FIELD OF INVENTIONThe present invention relates to a method for upgrading a gas turbine. The invention furthermore relates to a gas turbine.
BACKGROUND OF INVENTIONGas turbines are known in a wide variety of configurations in the prior art. They comprise a combustion chamber, which is lined with heat-shielding elements, and a gas turbine which is arranged downstream of the combustion chamber and comprises guide vanes and moving vanes. Said heat-shielding elements, which are held on the outer side of a positionally fixed annular supporting structure directly upstream of the gas turbine in the downward flow direction, and vane platforms of the guide vanes of a first guide vane stage, which vane platforms are held on a positionally fixed supporting structure, define between them, because of the design, a radially inner and a radially outer annular gap. Cooling air is introduced into said annular gaps via cooling-air supply ducts, which supply the guide vanes of the first guide vane stage with cooling air, in order to prevent overheating in particular of the supporting structure, and the supporting structure and the regions of said vane platforms that face the annular gap. The cooling air is introduced into the annular gap generally in the axial direction via cooling-air openings which are formed on the end sides of the heat-shielding elements and are distributed uniformly over the circumference of the annular gap. In other words, the cooling air which is used for cooling the heat-shielding elements is additionally also used for cooling the annular gap.

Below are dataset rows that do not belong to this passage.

/-! ### offerSlot -/

@[simp] theorem offerSlot_store (g : Settings) (l : Lib) : (l.offerSlot g).store = l.store :=
  (offerSlot_only g l).store
@[simp] theorem offerSlot_cat (g : Settings) (l : Lib) : (l.offerSlot g).cat = l.cat :=
  (offerSlot_only g l).cat
@[simp] theorem offerSlot_place (g : Settings) (l : Lib) : (l.offerSlot g).place = l.place :=
  (offerSlot_only g l).place
@[simp] theorem offerSlot_drives (g : Settings) (l : Lib) : (l.offerSlot g).drives = l.drives :=
  (offerSlot_only g l).drives
@[simp] theorem offerSlot_reqs (g : Settings) (l : Lib) : (l.offerSlot g).reqs = l.reqs :=
  (offerSlot_only g l).reqs
@[simp] theorem offerSlot_rail (g : Settings) (l : Lib) : (l.offerSlot g).rail = l.rail :=
  (offerSlot_only g l).rail
@[simp] theorem offerSlot_acct (g : Settings) (l : Lib) : (l.offerSlot g).acct = l.acct :=
  (offerSlot_only g l).acct
@[simp] theorem offerSlot_att (g : Settings) (l : Lib) : (l.offerSlot g).att = l.att :=
  (offerSlot_only g l).att
@[simp] theorem offerSlot_start (g : Settings) (l : Lib) : (l.offerSlot g).start = l.start :=
  (offerSlot_only g l).start
@[simp] theorem offerSlot_notes (g : Settings) (l : Lib) : (l.offerSlot g).notes = l.notes :=
  (offerSlot_only g l).notes

/-! ### emptySlot -/

@[simp] theorem emptySlot_store (k : Nat) (l : Lib) : (l.emptySlot k).store = l.store :=
  (emptySlot_only k l).store
@[simp] theorem emptySlot_cat (k : Nat) (l : Lib) : (l.emptySlot k).cat = l.cat :=
  (emptySlot_only k l).cat
@[simp] theorem emptySlot_place (k : Nat) (l : Lib) : (l.emptySlot k).place = l.place :=
  (emptySlot_only k l).place
@[simp] theorem emptySlot_drives (k : Nat) (l : Lib) : (l.emptySlot k).drives = l.drives :=
  (emptySlot_only k l).drives
@[simp] theorem emptySlot_reqs (k : Nat) (l : Lib) : (l.emptySlot k).reqs = l.reqs :=
  (emptySlot_only k l).reqs
@[simp] theorem emptySlot_rail (k : Nat) (l : Lib) : (l.emptySlot k).rail = l.rail :=
  (emptySlot_only k l).rail
@[simp] theorem emptySlot_acct (k : Nat) (l : Lib) : (l.emptySlot k).acct = l.acct :=
  (emptySlot_only k l).acct
@[simp] theorem emptySlot_att (k : Nat) (l : Lib) : (l.emptySlot k).att = l.att :=
  (emptySlot_only k l).att
@[simp] theorem emptySlot_start (k : Nat) (l : Lib) : (l.emptySlot k).start = l.start :=
  (emptySlot_only k l).start
@[simp] theorem emptySlot_notes (k : Nat) (l : Lib) : (l.emptySlot k).notes = l.notes :=
  (emptySlot_only k l).notes

/-! ### withdrawSlot -/

@[simp] theorem withdrawSlot_store (g : Settings) (k : Nat) (l : Lib) : (l.withdrawSlot g k).store = l.store :=
  (withdrawSlot_only g k l).store
@[simp] theorem withdrawSlot_cat (g : Settings) (k : Nat) (l : Lib) : (l.withdrawSlot g k).cat = l.cat :=
  (withdrawSlot_only g k l).cat
@[simp] theorem withdrawSlot_place (g : Settings) (k : Nat) (l : Lib) : (l.withdrawSlot g k).place = l.place :=
  (withdrawSlot_only g k l).place
@[simp] theorem withdrawSlot_drives (g : Settings) (k : Nat) (l : Lib) : (l.withdrawSlot g k).drives = l.drives :=
  (withdrawSlot_only g k l).drives
@[simp] theorem withdrawSlot_reqs (g : Settings) (k : Nat) (l : Lib) : (l.withdrawSlot g k).reqs = l.reqs :=
  (withdrawSlot_only g k l).reqs
@[simp] theorem withdrawSlot_rail (g : Settings) (k : Nat) (l : Lib) : (l.withdrawSlot g k).rail = l.rail :=
  (withdrawSlot_only g k l).rail
@[simp] theorem withdrawSlot_acct (g : Settings) (k : Nat) (l : Lib) : (l.withdrawSlot g k).acct = l.acct :=
  (withdrawSlot_only g k l).acct
@[simp] theorem withdrawSlot_att (g : Settings) (k : Nat) (l : Lib) : (l.withdrawSlot g k).att = l.att :=
  (withdrawSlot_only g k l).att
@[simp] theorem withdrawSlot_start (g : Settings) (k : Nat) (l : Lib) : (l.withdrawSlot g k).start = l.start :=
  (withdrawSlot_only g k l).start
@[simp] theorem withdrawSlot_notes (g : Settings) (k : Nat) (l : Lib) : (l.withdrawSlot g k).notes = l.notes :=
  (withdrawSlot_only g k l).notes

/-! ### withdrawWhere -/

@[simp] theorem withdrawWhere_store (g : Settings) (test : Prompt → Bool) (l : Lib) : (l.withdrawWhere g test).store = l.store :=
  (withdrawWhere_only g test l).store
@[simp] theorem withdrawWhere_cat (g : Settings) (test : Prompt → Bool) (l : Lib) : (l.withdrawWhere g test).cat = l.cat :=
  (withdrawWhere_only g test l).cat
@[simp] theorem withdrawWhere_place (g : Settings) (test : Prompt → Bool) (l : Lib) : (l.withdrawWhere g test).place = l.place :=
  (withdrawWhere_only g test l).place
@[simp] theorem withdrawWhere_drives (g : Settings) (test : Prompt → Bool) (l : Lib) : (l.withdrawWhere g test).drives = l.drives :=
  (withdrawWhere_only g test l).drives
@[simp] theorem withdrawWhere_reqs (g : Settings) (test : Prompt → Bool) (l : Lib) : (l.withdrawWhere g test).reqs = l.reqs :=
  (withdrawWhere_only g test l).reqs
@[simp] theorem withdrawWhere_rail (g : Settings) (test : Prompt → Bool) (l : Lib) : (l.withdrawWhere g test).rail = l.rail :=
  (withdrawWhere_only g test l).rail
@[simp] theorem withdrawWhere_acct (g : Settings) (test : Prompt → Bool) (l : Lib) : (l.withdrawWhere g test).acct = l.acct :=
  (withdrawWhere_only g test l).acct
@[simp] theorem withdrawWhere_att (g : Settings) (test : Prompt → Bool) (l : Lib) : (l.withdrawWhere g test).att = l.att :=
  (withdrawWhere_only g test l).att
@[simp] theorem withdrawWhere_start (g : Settings) (test : Prompt → Bool) (l : Lib) : (l.withdrawWhere g test).start = l.start :=
  (withdrawWhere_only g test l).start
@[simp] theorem withdrawWhere_notes (g : Settings) (test : Prompt → Bool) (l : Lib) : (l.withdrawWhere g test).notes = l.notes :=
  (withdrawWhere_only g test l).notes

/-! ### withdrawNotice -/

@[simp] theorem withdrawNotice_store (g : Settings) (kind : PromptKind) (test : PromptSubject → Bool) (l : Lib) : (l.withdrawNotice g kind test).store = l.store :=
  (withdrawNotice_only g kind test l).store
@[simp] theorem withdrawNotice_cat (g : Settings) (kind : PromptKind) (test : PromptSubject → Bool) (l : Lib) : (l.withdrawNotice g kind test).cat = l.cat :=
  (withdrawNotice_only g kind test l).cat
@[simp] theorem withdrawNotice_place (g : Settings) (kind : PromptKind) (test : PromptSubject → Bool) (l : Lib) : (l.withdrawNotice g kind test).place = l.place :=
  (withdrawNotice_only g kind test l).place
@[simp] theorem withdrawNotice_drives (g : Settings) (kind : PromptKind) (test : PromptSubject → Bool) (l : Lib) : (l.withdrawNotice g kind test).drives = l.drives :=
  (withdrawNotice_only g kind test l).drives
@[simp] theorem withdrawNotice_reqs (g : Settings) (kind : PromptKind) (test : PromptSubject → Bool) (l : Lib) : (l.withdrawNotice g kind test).reqs = l.reqs :=
  (withdrawNotice_only g kind test l).reqs
@[simp] theorem withdrawNotice_rail (g : Settings) (kind : PromptKind) (test : PromptSubject → Bool) (l : Lib) : (l.withdrawNotice g kind test).rail = l.rail :=
  (withdrawNotice_only g kind test l).rail
@[simp] theorem withdrawNotice_acct (g : Settings) (kind : PromptKind) (test : PromptSubject → Bool) (l : Lib) : (l.withdrawNotice g kind test).acct = l.acct :=
  (withdrawNotice_only g kind test l).acct
@[simp] theorem withdrawNotice_att (g : Settings) (kind : PromptKind) (test : PromptSubject → Bool) (l : Lib) : (l.withdrawNotice g kind test).att = l.att :=
  (withdrawNotice_only g kind test l).att
@[simp] theorem withdrawNotice_start (g : Settings) (kind : PromptKind) (test : PromptSubject → Bool) (l : Lib) : (l.withdrawNotice g kind test).start = l.start :=
  (withdrawNotice_only g kind test l).start
@[simp] theorem withdrawNotice_notes (g : Settings) (kind : PromptKind) (test : PromptSubject → Bool) (l : Lib) : (l.withdrawNotice g kind test).notes = l.notes :=
  (withdrawNotice_only g kind test l).notes

/-! ### postNotice -/

@[simp] theorem postNotice_store (g : Settings) (kind : PromptKind) (s : PromptSubject) (d : Nat) (l : Lib) : (l.postNotice g kind s d).store = l.store :=
  (postNotice_only g kind s d l).store
@[simp] theorem postNotice_cat (g : Settings) (kind : PromptKind) (s : PromptSubject) (d : Nat) (l : Lib) : (l.postNotice g kind s d).cat = l.cat :=
  (postNotice_only g kind s d l).cat
@[simp] theorem postNotice_place (g : Settings) (kind : PromptKind) (s : PromptSubject) (d : Nat) (l : Lib) : (l.postNotice g kind s d).place = l.place :=
  (postNotice_only g kind s d l).place
@[simp] theorem postNotice_drives (g : Settings) (kind : PromptKind) (s : PromptSubject) (d : Nat) (l : Lib) : (l.postNotice g kind s d).drives = l.drives :=
  (postNotice_only g kind s d l).drives
@[simp] theorem postNotice_reqs (g : Settings) (kind : PromptKind) (s : PromptSubject) (d : Nat) (l : Lib) : (l.postNotice g kind s d).reqs = l.reqs :=
  (postNotice_only g kind s d l).reqs
@[simp] theorem postNotice_rail (g : Settings) (kind : PromptKind) (s : PromptSubject) (d : Nat) (l : Lib) : (l.postNotice g kind s d).rail = l.rail :=
  (postNotice_only g kind s d l).rail
@[simp] theorem postNotice_acct (g : Settings) (kind : PromptKind) (s : PromptSubject) (d : Nat) (l : Lib) : (l.postNotice g kind s d).acct = l.acct :=
  (postNotice_only g kind s d l).acct
@[simp] theorem postNotice_att (g : Settings) (kind : PromptKind) (s : PromptSubject) (d : Nat) (l : Lib) : (l.postNotice g kind s d).att = l.att :=
  (postNotice_only g kind s d l).att
@[simp] theorem postNotice_start (g : Settings) (kind : PromptKind) (s : PromptSubject) (d : Nat) (l : Lib) : (l.postNotice g kind s d).start = l.start :=
  (postNotice_only g kind s d l).start
@[simp] theorem postNotice_notes (g : Settings) (kind : PromptKind) (s : PromptSubject) (d : Nat) (l : Lib) : (l.postNotice g kind s d).notes = l.notes :=
  (postNotice_only g kind s d l).notes

/-! ### dropWait -/

@[simp] theorem dropWait_store (t : Nat) (l : Lib) : (l.dropWait t).store = l.store :=
  (dropWait_only t l).store
@[simp] theorem dropWait_cat (t : Nat) (l : Lib) : (l.dropWait t).cat = l.cat :=
  (dropWait_only t l).cat
@[simp] theorem dropWait_place (t : Nat) (l : Lib) : (l.dropWait t).place = l.place :=
  (dropWait_only t l).place
@[simp] theorem dropWait_drives (t : Nat) (l : Lib) : (l.dropWait t).drives = l.drives :=
  (dropWait_only t l).drives
@[simp] theorem dropWait_reqs (t : Nat) (l : Lib) : (l.dropWait t).reqs = l.reqs :=
  (dropWait_only t l).reqs
@[simp] theorem dropWait_rail (t : Nat) (l : Lib) : (l.dropWait t).rail = l.rail :=
  (dropWait_only t l).rail
@[simp] theorem dropWait_acct (t : Nat) (l : Lib) : (l.dropWait t).acct = l.acct :=
  (dropWait_only t l).acct
@[simp] theorem dropWait_att (t : Nat) (l : Lib) : (l.dropWait t).att = l.att :=
  (dropWait_only t l).att
@[simp] theorem dropWait_start (t : Nat) (l : Lib) : (l.dropWait t).start = l.start :=
  (dropWait_only t l).start
@[simp] theorem dropWait_notes (t : Nat) (l : Lib) : (l.dropWait t).notes = l.notes :=
  (dropWait_only t l).notes

/-! ### clearRequestPrompt -/

@[simp] theorem clearRequestPrompt_store (g : Settings) (t : Nat) (l : Lib) : (l.clearRequestPrompt g t).store = l.store :=
  (clearRequestPrompt_only g t l).store
@[simp] theorem clearRequestPrompt_cat (g : Settings) (t : Nat) (l : Lib) : (l.clearRequestPrompt g t).cat = l.cat :=
  (clearRequestPrompt_only g t l).cat
@[simp] theorem clearRequestPrompt_place (g : Settings) (t : Nat) (l : Lib) : (l.clearRequestPrompt g t).place = l.place :=
  (clearRequestPrompt_only g t l).place
@[simp] theorem clearRequestPrompt_drives (g : Settings) (t : Nat) (l : Lib) : (l.clearRequestPrompt g t).drives = l.drives :=
  (clearRequestPrompt_only g t l).drives
@[simp] theorem clearRequestPrompt_reqs (g : Settings) (t : Nat) (l : Lib) : (l.clearRequestPrompt g t).reqs = l.reqs :=
  (clearRequestPrompt_only g t l).reqs
@[simp] theorem clearRequestPrompt_rail (g : Settings) (t : Nat) (l : Lib) : (l.clearRequestPrompt g t).rail = l.rail :=
  (clearRequestPrompt_only g t l).rail
@[simp] theorem clearRequestPrompt_acct (g : Settings) (t : Nat) (l : Lib) : (l.clearRequestPrompt g t).acct = l.acct :=
  (clearRequestPrompt_only g t l).acct
@[simp] theorem clearRequestPrompt_att (g : Settings) (t : Nat) (l : Lib) : (l.clearRequestPrompt g t).att = l.att :=
  (clearRequestPrompt_only g t l).att
@[simp] theorem clearRequestPrompt_start (g : Settings) (t : Nat) (l : Lib) : (l.clearRequestPrompt g t).start = l.start :=
  (clearRequestPrompt_only g t l).start
@[simp] theorem clearRequestPrompt_notes (g : Settings) (t : Nat) (l : Lib) : (l.clearRequestPrompt g t).notes = l.notes :=
  (clearRequestPrompt_only g t l).notes

/-! ### markWrongVolume -/

@[simp] theorem markWrongVolume_store (t : Nat) (wrong : Bool) (l : Lib) : (l.markWrongVolume t wrong).store = l.store :=
  (markWrongVolume_only t wrong l).store
@[simp] theorem markWrongVolume_cat (t : Nat) (wrong : Bool) (l : Lib) : (l.markWrongVolume t wrong).cat = l.cat :=
  (markWrongVolume_only t wrong l).cat
@[simp] theorem markWrongVolume_place (t : Nat) (wrong : Bool) (l : Lib) : (l.markWrongVolume t wrong).place = l.place :=
  (markWrongVolume_only t wrong l).place
@[simp] theorem markWrongVolume_drives (t : Nat) (wrong : Bool) (l : Lib) : (l.markWrongVolume t wrong).drives = l.drives :=
  (markWrongVolume_only t wrong l).drives
@[simp] theorem markWrongVolume_reqs (t : Nat) (wrong : Bool) (l : Lib) : (l.markWrongVolume t wrong).reqs = l.reqs :=
  (markWrongVolume_only t wrong l).reqs
@[simp] theorem markWrongVolume_rail (t : Nat) (wrong : Bool) (l : Lib) : (l.markWrongVolume t wrong).rail = l.rail :=
  (markWrongVolume_only t wrong l).rail
@[simp] theorem markWrongVolume_acct (t : Nat) (wrong : Bool) (l : Lib) : (l.markWrongVolume t wrong).acct = l.acct :=
  (markWrongVolume_only t wrong l).acct
@[simp] theorem markWrongVolume_att (t : Nat) (wrong : Bool) (l : Lib) : (l.markWrongVolume t wrong).att = l.att :=
  (markWrongVolume_only t wrong l).att
@[simp] theorem markWrongVolume_start (t : Nat) (wrong : Bool) (l : Lib) : (l.markWrongVolume t wrong).start = l.start :=
  (markWrongVolume_only t wrong l).start
@[simp] theorem markWrongVolume_notes (t : Nat) (wrong : Bool) (l : Lib) : (l.markWrongVolume t wrong).notes = l.notes :=
  (markWrongVolume_only t wrong l).notes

It has turned out that, during the operation of such a gas turbine, inhomogeneous pressure fields are formed in the region of the annular gaps and are primarily caused by the fact that the hot gas flowing out of the combustion chamber into the gas turbine accumulates in the region of the leading edges of the blades of the guide vanes of the first guide vane stage. In the region of the leading edges, said inhomogeneous pressure fields have pressure maxima which lead to the hot gas penetrating the annular gaps in the region of the leading edges. Against this background, it is furthermore known to provide the supporting structure with cooling-air ducts which in each case fluidically connect a cooling-air supply duct to one of the annular gaps and open into the corresponding annular gap radially inward from the leading edges of the guide vanes of the first guide vane stage. The cooling air which is conducted through said cooling air ducts therefore enters the corresponding annular gap in each case in the region of the pressure maxima and generates cooling-air flows which prevent hot air from penetrating the annular gap in the region of the pressure maxima or in the region of the leading edges of the guide vanes.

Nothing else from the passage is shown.